[SUPPLIED MATERIAL Boundary: Start]

-- ==== Sys2Proof/Proofs/HeavesAndSnags.lean ====
section

/-! PROOF. Readings below K as events (R69, R77 to R80, R86, R87, R104, R105, R142). -/

namespace Sys2Proof.Machine

variable {s t m : State} {i : StationId} {u : UnitId} {a : ActiveOp} {v : Nat}

theorem State.Stuck.settle_station (h : t.Stuck) (before : State) (j : StationId) :
    (State.settle before t).station j = t.station j := by
  rw [State.settle_station_eq, h.grantAll]

/-- An event that leaves no more than the channel of its station. -/
theorem State.Inv.read_stands (h : s.Inv) {x : Station} {c : Channel} {alarm : Bool} (form : m = s.read i x c alarm)
    (before : State) : (State.settle before m).station i = x ∧ (State.settle before m).units = s.units ∧
      (State.settle before m).queue = s.queue := by
  have stuck : m.Stuck := h.stuck (by rw [form]; rfl) (by rw [form]; rfl) (by rw [form]; rfl)
  obtain ⟨queue, units⟩ := stuck.settle_drive before
  refine ⟨(stuck.settle_station before i).trans ?_, units.trans (by rw [form]; rfl), queue.trans (by rw [form]; rfl)⟩
  rw [form, State.read_station]

/-- A reading at a station without a record changes its channel only (R69). -/
theorem State.Inv.sample_unmoored (h : s.Inv) {raw : BitVec 16} (running : s.phase = .running) (low : raw ≠ 0)
    (high : raw ≠ 0xFFFF) (last : (s.channel i).count + 1 = (s.calibration i).decimation) (record : s.mooring i = none)
    (rewinding : (s.station i).state ≠ .rewinding) : exec (.loadSampleArrival i raw) s =
      .next (s.setChannel i ((s.channel i).formed (s.formedReading i raw.toNat))) := by
  have unmoored : ∀ state : LineState, state.moored = true → (s.station i).state ≠ state := fun state moored e => by
    have present := (h.fit i).recorded.present
    rw [← State.station_eq_site, ← State.mooring_eq_site, e, record] at present
    exact nomatch present moored
  obtain ⟨m, alarm, form, -, level, acts, fit, eq⟩ := h.validSample_below (raw := raw.toNat) last rfl
    (by rw [record]; exact nofun) (unmoored .fast rfl)
    (d := (s.channel i).formed (s.formedReading i raw.toNat)) (by rw [record]; rfl)
  have state : (m.station i).state = (s.station i).state := by rw [form, State.read_station]
  rw [State.readingByState_rest (by rw [state]; exact unmoored .fast rfl) (by rw [state]; exact unmoored .heaving rfl)
    (by rw [state]; exact rewinding)] at eq
  rw [level (.inr record), State.read_self] at form
  rw [exec_forming running low high, eq]
  subst form
  have after : ((s.setChannel i ((s.channel i).formed (s.formedReading i raw.toNat))).site i).After (s.station i).state := by
    rw [← eq]
    exact State.validSample_after (h.fit i) (h.held i) raw.toNat
  exact congrArg Host.Outcome.next (acts.settle_eq h after rfl rfl rfl
    ((State.holding_of_none (s := s.setChannel i _) record).trans (State.holding_of_none record).symm)
    fun need _ => (State.steadyFor_of_none (s := s.setChannel i _) record need).trans (State.steadyFor_of_none record need).symm)

theorem State.active_of_moves (moves : (s.motionOf i).isSome = true) : ∃ a, (s.station i).active = some a := by
  unfold State.motionOf at moves
  cases active : (s.station i).active with
  | none => rw [active] at moves; cases moves
  | some a => exact ⟨a, rfl⟩

/-- The heave target is met in a motion (R104). -/
theorem State.heaveReading_eq {r : Mooring} (record : m.mooring i = some r) : m.heaveReading i v =
    if (r.slackLimit + r.highLimit) / 2 ≤ v ∧ (m.motionOf i).isSome = true then m.endMotion i .done else m := by
  unfold State.heaveReading
  rw [record, Option.any_some]
  exact if_congr ((and_congr_right fun _ => decide_eq_true_iff).trans and_comm) rfl rfl

/-- The snag limit is met in a motion (R142). -/
theorem State.snagReading_eq : m.snagReading i v =
    if m.settings.snagLimit ≤ v ∧ (m.motionOf i).isSome = true then (m.endMotionDiscard i .snag).raise i .snag else m :=
  if_congr and_comm rfl rfl

/-- Settles O41. -/
theorem readingsEndHeavesAndSnags : Obligations.ReadingsEndHeavesAndSnags := by
  intro s i raw h running low high last x c cal v formed below alertIn limit
  have ends := h.sample_ends (i := i) running raw.toNat
  have answer := exec_forming (i := i) running low high
  have level : ∀ alarm, (s.inForce.alertMode ≠ .criticalOnly ∨ s.mooring i = none → alarm = s.alert) →
      (s.validSample i raw.toNat).alert = alarm →
      (State.settle s (s.validSample i raw.toNat)).alert = alertIn (State.settle s (s.validSample i raw.toNat)) :=
    fun alarm still kept => by
      dsimp only [alertIn]
      split
      · next only => exact h.sample_alert running answer ends.onlyAt only
      · next other => exact ends.alert.trans (kept.trans (still (.inl other)))
  refine ⟨fun record rewinding => h.sample_unmoored running low high last record rewinding,
    fun r record calm fast heaving rewinding => ?_, fun heaving r record calm => ?_, fun rewinding calm => ?_⟩
  · obtain ⟨m, alarm, form, site, still, acts, -, eq⟩ := h.validSample_below (raw := raw.toNat) (v := v) last rfl
      (fun r' record' => Option.some.inj (record.symm.trans record') ▸ calm) fast (d := below r) (by rw [record]; rfl)
    have state : (m.station i).state = x.state := by rw [form, State.read_station]
    rw [State.readingByState_rest (by rw [state]; exact fast) (by rw [state]; exact heaving) (by rw [state]; exact rewinding)]
      at eq
    obtain ⟨station, units, queue⟩ := h.read_stands form s
    rw [← eq] at station units queue
    rw [← eq] at site
    obtain ⟨c', r', -, -⟩ := ends.of_site site
    refine ⟨_, answer, ends.onlyAt, ends.sameCalls (by rw [eq, form]; rfl), ends.permits, r', c', ?_, station, units, queue⟩
    exact level alarm still (by rw [eq, form]; rfl)
  · obtain ⟨m, alarm, form, site, still, acts, fit, eq⟩ := h.validSample_below (raw := raw.toNat) (v := v) last rfl
      (fun r' record' => Option.some.inj (record.symm.trans record') ▸ calm)
      (by rw [show (s.station i).state = .heaving from heaving]; exact nofun) (d := below r) (by rw [record]; rfl)
    have station : m.station i = x := (congrArg Site.x site :)
    have motion : m.motionOf i = s.motionOf i := congrArg (fun y : Station => y.active.bind ActiveOp.moving?) station
    rw [State.readingByState_heaving (by rw [station]; exact heaving),
      State.heaveReading_eq (r := r) (by rw [form]; exact record), motion] at eq
    by_cases met : (r.slackLimit + r.highLimit) / 2 ≤ v ∧ (s.motionOf i).isSome = true
    · rw [if_pos met] at eq
      have moves := met.2
      obtain ⟨a, active⟩ : ∃ a, x.active = some a := State.active_of_moves moves
      obtain ⟨n, phase⟩ := State.moving_phase active moves
      obtain ⟨u, d, unit, v', state, qs, parked, work, -⟩ := (h.fit i).doing.of_moving active phase
      have stops := State.endMotion_ends fit (motion ▸ moves) .done
      rw [← eq, station] at stops
      have unit_m : (m.station i).unit = some u := station ▸ unit
      have calls : m.calls = s.calls := by rw [form]; rfl
      have unit_s : m.unit u = s.unit u := by rw [form]; rfl
      have kept : below r = (below r).entering .fast := by
        have watched := fit.watched
        rw [site] at watched
        exact (watched.entering_self ⟨by rw [show (s.site i).x.state = .heaving from heaving]; exact nofun,
          by rw [show (s.site i).x.state = .heaving from heaving]; exact nofun⟩ .fast).symm
      by_cases shut : x.shut = true
      · obtain ⟨left, -, called⟩ := stops.rests shut (state := .fast)
          (.inr ⟨parked, fun k => (nomatch k), .inl ⟨heaving, rfl⟩⟩) nofun fun k => nomatch k.2.1
        have frees := stops.frees shut (acts.sound h.whole.sound) unit_m (unit.trans unit_m.symm)
        rw [unit_s] at frees
        rw [site, show m.channel i = below r from (congrArg Site.c site :), ← kept] at left
        obtain ⟨c', r', alert, rests⟩ := ends.of_site left
        refine ⟨_, answer, ends.onlyAt, ends.sameCalls (called.trans calls), ends.permits, r', c',
          level alarm still (congrArg Site.alert left), fun k => absurd met k, fun _ _ u' unit' => ⟨fun k => ?_, fun _ => ?_⟩⟩
        · rw [shut] at k; cases k
        · obtain rfl : u = u' := Option.some.inj (unit.symm.trans unit')
          exact ⟨ends.freed frees, rests qs⟩
      · obtain ⟨left, -, called, told⟩ := stops.locks (Bool.eq_false_iff.2 shut)
        have told := told u unit_m
        rw [unit_s] at told
        rw [show m.settings = s.settings by rw [form]; rfl, site] at left
        obtain ⟨c', r', alert, rests⟩ := ends.of_site left
        refine ⟨_, answer, ends.onlyAt, ends.sameCalls (called.trans calls), ends.permits, r', c',
          level alarm still (congrArg Site.alert left), fun k => absurd met k,
          fun _ _ u' unit' => ⟨fun _ => ⟨rests qs, ?_⟩, fun k => absurd k shut⟩⟩
        obtain rfl : u = u' := Option.some.inj (unit.symm.trans unit')
        refine (ends.unit_busy ?_).trans told
        rw [told, Site.v_eq_unit unit v']
        exact fun k => nomatch state.symm.trans k
    · rw [if_neg met] at eq
      obtain ⟨station, units, queue⟩ := h.read_stands form s
      rw [← eq] at station units queue site
      obtain ⟨c', r', -, -⟩ := ends.of_site site
      refine ⟨_, answer, ends.onlyAt, ends.sameCalls (by rw [eq, form]; rfl), ends.permits, r', c',
        level alarm still (by rw [eq, form]; rfl), fun _ => ⟨station, units, queue⟩, fun k k' => absurd ⟨k, k'⟩ met⟩
  · obtain ⟨m, alarm, form, site, still, acts, fit, eq⟩ := h.validSample_below (raw := raw.toNat) (v := v) last rfl calm
      (by rw [show (s.station i).state = .rewinding from rewinding]; exact nofun)
      (d := ((s.mooring i).map below).getD formed) rfl
    have station : m.station i = x := (congrArg Site.x site :)
    have motion : m.motionOf i = s.motionOf i := congrArg (fun y : Station => y.active.bind ActiveOp.moving?) station
    have settings : m.settings = s.settings := by rw [form]; rfl
    rw [State.readingByState_rewinding (by rw [station]; exact rewinding), State.snagReading_eq, motion, settings] at eq
    by_cases met : s.settings.snagLimit ≤ v ∧ (s.motionOf i).isSome = true
    · rw [if_pos met] at eq
      have moves := met.2
      obtain ⟨a, active⟩ : ∃ a, x.active = some a := State.active_of_moves moves
      obtain ⟨n, phase⟩ := State.moving_phase active moves
      obtain ⟨u, d, unit, v', state, qs, parked, work, -⟩ := (h.fit i).doing.of_moving active phase
      have stops := State.endMotionDiscard_ends fit (motion ▸ moves) .snag
      have site' := State.site_raise (m.endMotionDiscard i .snag) (i := i) .snag
      rw [← eq] at site'
      rw [station] at stops
      have unit_m : (m.station i).unit = some u := station ▸ unit
      have calls : m.calls = s.calls := by rw [form]; rfl
      have unit_s : m.unit u = s.unit u := by rw [form]; rfl
      have raised : (s.validSample i raw.toNat).unit u = (m.endMotionDiscard i .snag).unit u := by
        rw [eq, State.raise_eq]; rfl
      have kept : ((s.mooring i).map below).getD formed = (((s.mooring i).map below).getD formed).entering .released := by
        have watched := fit.watched
        rw [site] at watched
        exact (watched.entering_self ⟨by rw [show (s.site i).x.state = .rewinding from rewinding]; exact nofun,
          by rw [show (s.site i).x.state = .rewinding from rewinding]; exact nofun⟩ .released).symm
      have snags : ∀ z d', (m.endMotionDiscard i .snag).site i = { s.site i with
          x := z, c := ((s.mooring i).map below).getD formed, v := d', alert := alarm } → z.attention = x.attention →
          (m.endMotionDiscard i .snag).calls = s.calls → let t := State.settle s (s.validSample i raw.toNat)
          s.sameCalls t ∧ t.mooring i = s.mooring i ∧ t.channel i = ((s.mooring i).map below).getD formed ∧
          t.alert = (if s.inForce.alertMode = .criticalOnly then t.criticalLevel else s.alertAfter i .snag) ∧
          t.station i = z.noticing .snag := fun z d' left attention called => by
        rw [left] at site'
        obtain ⟨c', r', alert, rests⟩ := ends.of_site site'
        refine ⟨ends.sameCalls ?_, r', c', ?_, rests qs⟩
        · rw [eq, State.raise_calls, called]
        · split
          · next only => exact h.sample_alert running answer ends.onlyAt only
          · next other =>
            refine alert.trans ?_
            unfold State.alertAfter
            rw [attention, still (.inl other)]
            rfl
      by_cases shut : x.shut = true
      · obtain ⟨left, -, called⟩ := stops.rests shut (state := .released)
          (.inr ⟨parked, fun k => (nomatch k), .inr (.inr ⟨rewinding, rfl⟩)⟩) nofun fun k => nomatch k.1
        have frees := stops.frees shut (acts.sound h.whole.sound) unit_m (unit.trans unit_m.symm)
        rw [unit_s] at frees
        rw [site, show m.channel i = ((s.mooring i).map below).getD formed from (congrArg Site.c site :), ← kept] at left
        obtain ⟨same, record, channel, alert, station⟩ := snags _ _ left rfl (called.trans calls)
        refine ⟨_, answer, ends.onlyAt, same, ends.permits, record, channel, fun k => absurd met k,
          fun _ _ => ⟨alert, fun u' unit' => ⟨fun k => ?_, fun _ => ?_⟩⟩⟩
        · rw [shut] at k; cases k
        · obtain rfl : u = u' := Option.some.inj (unit.symm.trans unit')
          exact ⟨ends.freed (raised.trans frees), station⟩
      · obtain ⟨left, -, called, told⟩ := stops.locks (Bool.eq_false_iff.2 shut)
        have told := raised.trans (told u unit_m)
        rw [unit_s] at told
        rw [settings, site] at left
        obtain ⟨same, record, channel, alert, station⟩ := snags _ _ left rfl (called.trans calls)
        refine ⟨_, answer, ends.onlyAt, same, ends.permits, record, channel, fun k => absurd met k,
          fun _ _ => ⟨alert, fun u' unit' => ⟨fun _ => ⟨station, ?_⟩, fun k => absurd k shut⟩⟩⟩
        obtain rfl : u = u' := Option.some.inj (unit.symm.trans unit')
        refine (ends.unit_busy ?_).trans told
        rw [told, Site.v_eq_unit unit v']
        exact fun k => nomatch state.symm.trans k
    · rw [if_neg met] at eq
      obtain ⟨station, units, queue⟩ := h.read_stands form s
      rw [← eq] at station units queue site
      obtain ⟨c', r', -, -⟩ := ends.of_site site
      refine ⟨_, answer, ends.onlyAt, ends.sameCalls (by rw [eq, form]; rfl), ends.permits, r', c',
        fun _ => ⟨station, units, queue, ?_⟩, fun k k' => absurd ⟨k, k'⟩ met⟩
      exact level alarm still (by rw [eq, form]; rfl)

end Sys2Proof.Machine

end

[SUPPLIED MATERIAL Boundary: End]

- ABOUT THIS TASK
Transcribe only, please, the lines from the first line of the records through the line with "its station. -/". Both of those lines are included.

- TASK ANSWER
-- ==== Sys2Proof/Proofs/HeavesAndSnags.lean ====
section

/-! PROOF. Readings below K as events (R69, R77 to R80, R86, R87, R104, R105, R142). -/

namespace Sys2Proof.Machine

variable {s t m : State} {i : StationId} {u : UnitId} {a : ActiveOp} {v : Nat}

theorem State.Stuck.settle_station (h : t.Stuck) (before : State) (j : StationId) :
    (State.settle before t).station j = t.station j := by
  rw [State.settle_station_eq, h.grantAll]

/-- An event that leaves no more than the channel of its station. -/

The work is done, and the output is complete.